Festival d’Annecy 2017, Jour 1 : Un peu de douceur étudiante dans un monde professionnel de brutes !
par Nicolas Thys
En ce lundi, les salles étaient pleines malgré le soleil régnant. Probablement parce qu’elles sont climatisées et que les animateurs, ne voyant que rarement la lueur du jour, ont perdu l’habitude de la lumière naturelle. C’est une bonne nouvelle pour tous ces films qui ont besoin du public pour exister !
Toutefois, la compétition courts-métrages a doucement commencé. Le finnois Radio Dolores n’échappe pas à une indolente, facile et sempiternelle voix-off malgré des marionnettes sympathiques. L’expérimental autrichien d’Anna Vasof était mignon mais aurait pu être fait par des étudiants en première année tant il ne s’amuse qu’à révéler les mécanismes de l’animation. On a aussi eu droit à un érotique brésilien inutile, Venus de Savio Leite, et à un film australien amusant, Double king de Felix Colgrave, mais ses 10 minutes paraissaient une éternité tant il tourne en rond après la première moitié.

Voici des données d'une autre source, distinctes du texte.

-- ==== Sys2Proof/Laws/KeepsMeanings.lean ====
section
/-! SUPPORT. Laws/KeepsMeanings.lean:
that every meaning keeps what Laws/Keeps.lean names: one lemma per operation and meaning. -/

set_option Elab.async false

namespace Sys2Proof.Machine

open Sys2Proof

theorem keeps_confirmDrive (d r v) (s : State) : Keeps s (confirmDrive d r v s) := by
  unfold confirmDrive
  dsimp only
  refine keeps_ite ?_ (keeps_ite (keeps_ite (keeps_ite (keeps_setDrive _ _) ?_) ?_) (keeps_ite (keeps_succeed _ _ _ _)
      (keeps_driveWanted _)))
  · exact keeps_ite (keeps_succeed _ _ _ _) (keeps_ite (keeps_trans (keeps_succeed _ _ _ _) (keeps_beginDrive _ _))
      (keeps_succeed _ _ _ _))
  · exact keeps_trans (keeps_setSwitch _ _) (keeps_setDrive _ _)
  · exact keeps_trans (keeps_trans (keeps_setSwitch _ _) (keeps_setDrive _ _)) (keeps_post _ _)

theorem keeps_confirmTest (d r v) (s : State) : Keeps s (confirmTest d r v s) := by
  have h : Keeps s (setDrive none (setSwitch (sensedState r) s)) :=
      keeps_trans (keeps_setSwitch _ _) (keeps_setDrive _ _)
  unfold confirmTest
  dsimp only
  split
  · exact keeps_ite (keeps_trans (keeps_trans h (keeps_complete _ _ _ _ _ _)) (keeps_popControl _)) h
  · exact h

theorem keeps_driveConfirm (v) (s : State) : Keeps s (driveConfirm v s) := by
  unfold driveConfirm
  split
  · refine keeps_ite ?_ (keeps_refl s)
    dsimp only
    refine keeps_ite ?_ ?_
    · refine keeps_trans ?_ (keeps_confirmTest _ _ _ _); exact keeps_of
    · refine keeps_trans ?_ (keeps_confirmDrive _ _ _ _); exact keeps_of
  · exact keeps_refl s

theorem keeps_coilPulseEnd (s : State) : Keeps s (coilPulseEnd s) := by
  unfold coilPulseEnd
  split
  · exact keeps_setDrive _ _
  · exact keeps_refl s

theorem keeps_buttonPress (s : State) : Keeps s (buttonPress s) := by
  unfold buttonPress
  refine keeps_ite ?_ (keeps_refl s)
  split
  · refine keeps_trans ?_ (keeps_respond _ _); exact keeps_of
  · refine keeps_ite (keeps_trans ?_ (keeps_beginDrive _ _)) (keeps_refl s); exact keeps_of
  · exact keeps_refl s

theorem keeps_swc {s : State} (w : Swc) (h : s.swc.tripMem ≤ 2 → w.tripMem ≤ 2) : Keeps s { s with swc := w } :=
  ⟨rfl, fun _ h => h, id, id, fun r => ⟨⟨r.now.1, r.now.2.1, r.now.2.2.1, r.now.2.2.2.1, h r.now.2.2.2.2⟩, r.stored,
      r.running, r.dropped⟩⟩

theorem keeps_trip (p) (s : State) : Keeps s (trip p s) := by
  have h : ∀ t : State, Keeps t
      { t with swc := { t.swc with recovery := startTimer 60, tripMem := if 3 ≤ t.swc.tripMem + 1 then 0 else t.swc.tripMem + 1, quiet := 0, overLimit := 0 } }
      := by
    intro t
    refine keeps_swc _ ?_
    intro h; dsimp only; split <;> omega
  unfold trip
  dsimp only
  have k := keeps_trans (keeps_addReason .loadLimit s) (h _)
  refine keeps_ite (keeps_trans (keeps_trans (keeps_trans k (keeps_post _ _)) (keeps_addReason _ _)) (keeps_post _ _))
      (keeps_trans k (keeps_post _ _))

theorem keeps_quietStep (s : State) : Keeps s (quietStep s) := by
  unfold quietStep
  refine keeps_ite (keeps_refl s) (keeps_ite (keeps_swc _ ?_) keeps_of)
  intro h; dsimp only; omega

theorem keeps_limitStep (t) (s : State) : Keeps s (limitStep t s) := by
  unfold limitStep
  dsimp only
  refine keeps_ite (keeps_trans ?_ (keeps_trip _ _)) ?_
  · exact keeps_of
  · exact keeps_of

theorem keeps_limiterHandOff (t) (s : State) : Keeps s (limiterHandOff t s) :=
  keeps_ite (keeps_trans (keeps_quietStep s) (keeps_limitStep _ _)) (keeps_refl s)

theorem keeps_loadTrip (t) (s : State) : Keeps s (loadTrip t s) := keeps_ite (keeps_limitStep _ _) (keeps_refl s)

theorem keeps_tripMemoryQuiet (s : State) : Keeps s (tripMemoryQuiet s) := keeps_ite (keeps_quietStep _) (keeps_refl s)

theorem keeps_recoveryExpiry (s : State) : Keeps s (recoveryExpiry s) := by
  unfold recoveryExpiry
  refine keeps_ite (keeps_trans ?_ (keeps_removeReason _ _)) (keeps_refl s)
  exact keeps_of

theorem keeps_loadUnlock (s : State) : Keeps s (loadUnlock s) := by
  unfold loadUnlock
  refine (keeps_trans ?_ (keeps_removeReason _ _))
  exact keeps_swc _ (fun _ => Nat.zero_le _)

theorem keeps_markPeriod (s : State) : Keeps s (markPeriod s) := keeps_of

theorem keeps_commissionSwitch (s : State) : Keeps s (commissionSwitch s) := by
  unfold commissionSwitch
  dsimp only
  have h : Keeps s
      { s with swc := { s.swc with consent := false, overLimit := 0, tripMem := 0, quiet := 0, recovery := Timer.stopped, set := putReason (putReason s.swc.set .loadLimit false) .lockout false } }
      := keeps_swc _ (fun _ => Nat.zero_le _)
  split
  · exact keeps_ite (keeps_trans h (keeps_setSwitch _ _)) h
  · exact keeps_ite (keeps_trans h (keeps_beginDrive _ _)) h
  · exact keeps_ite (keeps_trans h (keeps_beginDrive _ _)) h
  · exact keeps_ite (keeps_trans h (keeps_beginDrive _ _)) h
  · exact h
  · exact h
  · exact h

theorem keeps_cutDrives (s : State) : Keeps s (cutDrives s) :=
    keeps_ite (keeps_trans (keeps_setSwitch _ _) (keeps_setDrive _ _)) (keeps_refl s)

theorem keeps_startConfirm (v) (s : State) : Keeps s (startConfirm v s) := by
  unfold startConfirm
  dsimp only
  have h : Keeps s { s with swc := { s.swc with lastSense := v } } := keeps_of
  exact keeps_ite (keeps_ite (keeps_trans h (keeps_setSwitch _ _)) (keeps_trans h (keeps_beginDrive _ _))) (keeps_trans
      h (keeps_setSwitch _ _))
-- credit

theorem keeps_minuteExpiry (s : State) : Keeps s (minuteExpiry s) := by
  unfold minuteExpiry
  dsimp only
  have h : Keeps s (recomputeWindow (recomputeBand { s with ce := { s.ce with minuteDue := false } })) := by
    refine keeps_trans (keeps_trans ?_ (keeps_recomputeBand _)) (keeps_recomputeWindow _)
    exact keeps_of
  exact keeps_ite (keeps_ite (keeps_trans h (keeps_steerRule _)) h) (keeps_refl s)

theorem keeps_commissionCredit (s : State) : Keeps s (commissionCredit s) := by
  unfold commissionCredit
  refine keeps_trans (keeps_trans ?_ (keeps_rearm _)) (keeps_evaluate _)
  refine keeps_money _ (fun _ => ?_)
  unfold MoneyOk balanceFloor balanceCeiling uncollectedMax; dsimp only; omega

theorem keeps_missedDays (s : State) : Keeps s (missedDays s) := keeps_ite (keeps_fixedCharge _ _) (keeps_refl s)

theorem keeps_enterRunCredit (s : State) : Keeps s (enterRunCredit s) := by
  unfold enterRunCredit
  dsimp only
  have h0 := keeps_trans (keeps_steerRule s) (keeps_recomputeBand _)
  have h1 : ∀ t : State, Keeps t (evaluate (rearm
      { t with ce := { t.ce with window := windowAt t t.bat.clock, minuteDue := false } })) := by
    intro t
    refine keeps_trans (keeps_trans ?_ (keeps_rearm _)) (keeps_evaluate _)
    exact keeps_of
  exact keeps_trans h0 (h1 _)
-- tamper

theorem keeps_magnetSecond (n) (s : State) : Keeps s (magnetSecond n s) :=
    keeps_ite (keeps_indicator _ _ _) (keeps_refl s)

theorem keeps_coverChange (c o) (s : State) : Keeps s (coverChange c o s) := by
  unfold coverChange
  exact keeps_ite (keeps_refl s) (keeps_ite (keeps_trans (keeps_setCover _ _ _) (keeps_coverOpens _ _)) (keeps_trans
      (keeps_setCover _ _ _) (keeps_coverCloses _ _)))

theorem keeps_commissionKind (s : State) (k) : Keeps s (commissionKind s k) := by
  unfold commissionKind
  dsimp only
  have h : Keeps s (mapKind k (fun r => { r with counter := 0 }) s) := keeps_mapKind _ _ _ (fun _ h => ⟨Nat.zero_le _,
      h.2⟩)
  exact keeps_ite (keeps_trans h (keeps_warningEnd _ _)) h

theorem keeps_commissionTamper (s : State) : Keeps s (commissionTamper s) :=
    keeps_trans (keeps_foldl keeps_commissionKind _ _) (keeps_tamperAgree _)

theorem keeps_notesAtHold (s : State) : Keeps s (notesAtHold s) := keeps_foldl keeps_noteAtHold _ _

theorem keeps_startTamper (s : State) : Keeps s (startTamper s) :=
    keeps_trans (keeps_trans (keeps_foldl keeps_processNote _ _) (keeps_foldl keeps_everCheck _ _)) (keeps_tamperAgree
    _)

theorem keeps_declareWatchLost (s : State) : Keeps s (declareWatchLost s) := keeps_declareWith _ _ _
-- energy

theorem energyOk_quantize (e t x y) : EnergyOk (quantize e t x y) := by
  unfold EnergyOk quantize registerSpan
  dsimp only
  refine ⟨?_, ?_, ?_, ?_, ?_, ?_⟩ <;> exact Nat.mod_lt _ (by decide)

theorem keeps_ee {s : State} (e : Ee) (h : EnergyOk e.energy) : Keeps s { s with ee := e } :=
  ⟨rfl, fun _ h => h, id, id, fun r => ⟨⟨h, r.now.2⟩, r.stored, r.running, r.dropped⟩⟩

theorem keeps_handOff (o) (s : State) (a) : Keeps s (handOff o s a) := by
  cases a
  · exact keeps_trans (keeps_trans (keeps_billPeriod _ _ _) (keeps_billInterval _ _ _ _ _ _ _)) (keeps_testBoundary _ _)
  · exact keeps_limiterHandOff _ _
  all_goals exact keeps_indicator _ _ _

theorem exc_rewrite (q v) (x : Exc) : (Memory.wf x.mem = true → Memory.wf (rewriteStanding q v x).mem = true) ∧
    (rewriteStanding q v x).notices = x.notices ∧ (rewriteStanding q v x).oldest = x.oldest := by
  unfold rewriteStanding
  dsimp only
  split
  · exact ⟨id, rfl, rfl⟩
  · exact ⟨wf_applyDeferred _, rfl, rfl⟩

theorem exc_standStep (v q) (x : Exc) : (Memory.wf x.mem = true → Memory.wf (standStep v x q).mem = true) ∧
    (standStep v x q).notices = x.notices ∧ (standStep v x q).oldest = x.oldest := by
  unfold standStep
  split
  · exact exc_rewrite _ _ _
  · exact ⟨id, rfl, rfl⟩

Heureusement les autres films étaient plus ambitieux. Il est d’ailleurs étonnant de voir à quel point certains répondaient techniquement aux précédents en les humiliant, donnant à la séance des allures de flagellation ou de punition pour certains. Les poupées finlandaises ont eu l’air tellement amateurs face à celles du polonais Jaroslaw Konopka dans The Escape. Son film est lourd, très « polonais » dans le sens où il en fait beaucoup sur les réminiscences de la guerre, la noirceur et l’impossibilité de s’extraire du désespoir et de l’horreur d’un monde condamné à répéter les mêmes erreurs. Mais il fascine dans une mise en scène ultra-formaliste et rare dans ce type de production. De plus, ses figurines terreuses, horrifiques et macabres donnent la chair de poule et impose un style visuel et un mouvement impressionnant. Nouvelle preuve, après Locus, que les marionnettes polonaises sont parmi les plus innovantes aujourd’hui.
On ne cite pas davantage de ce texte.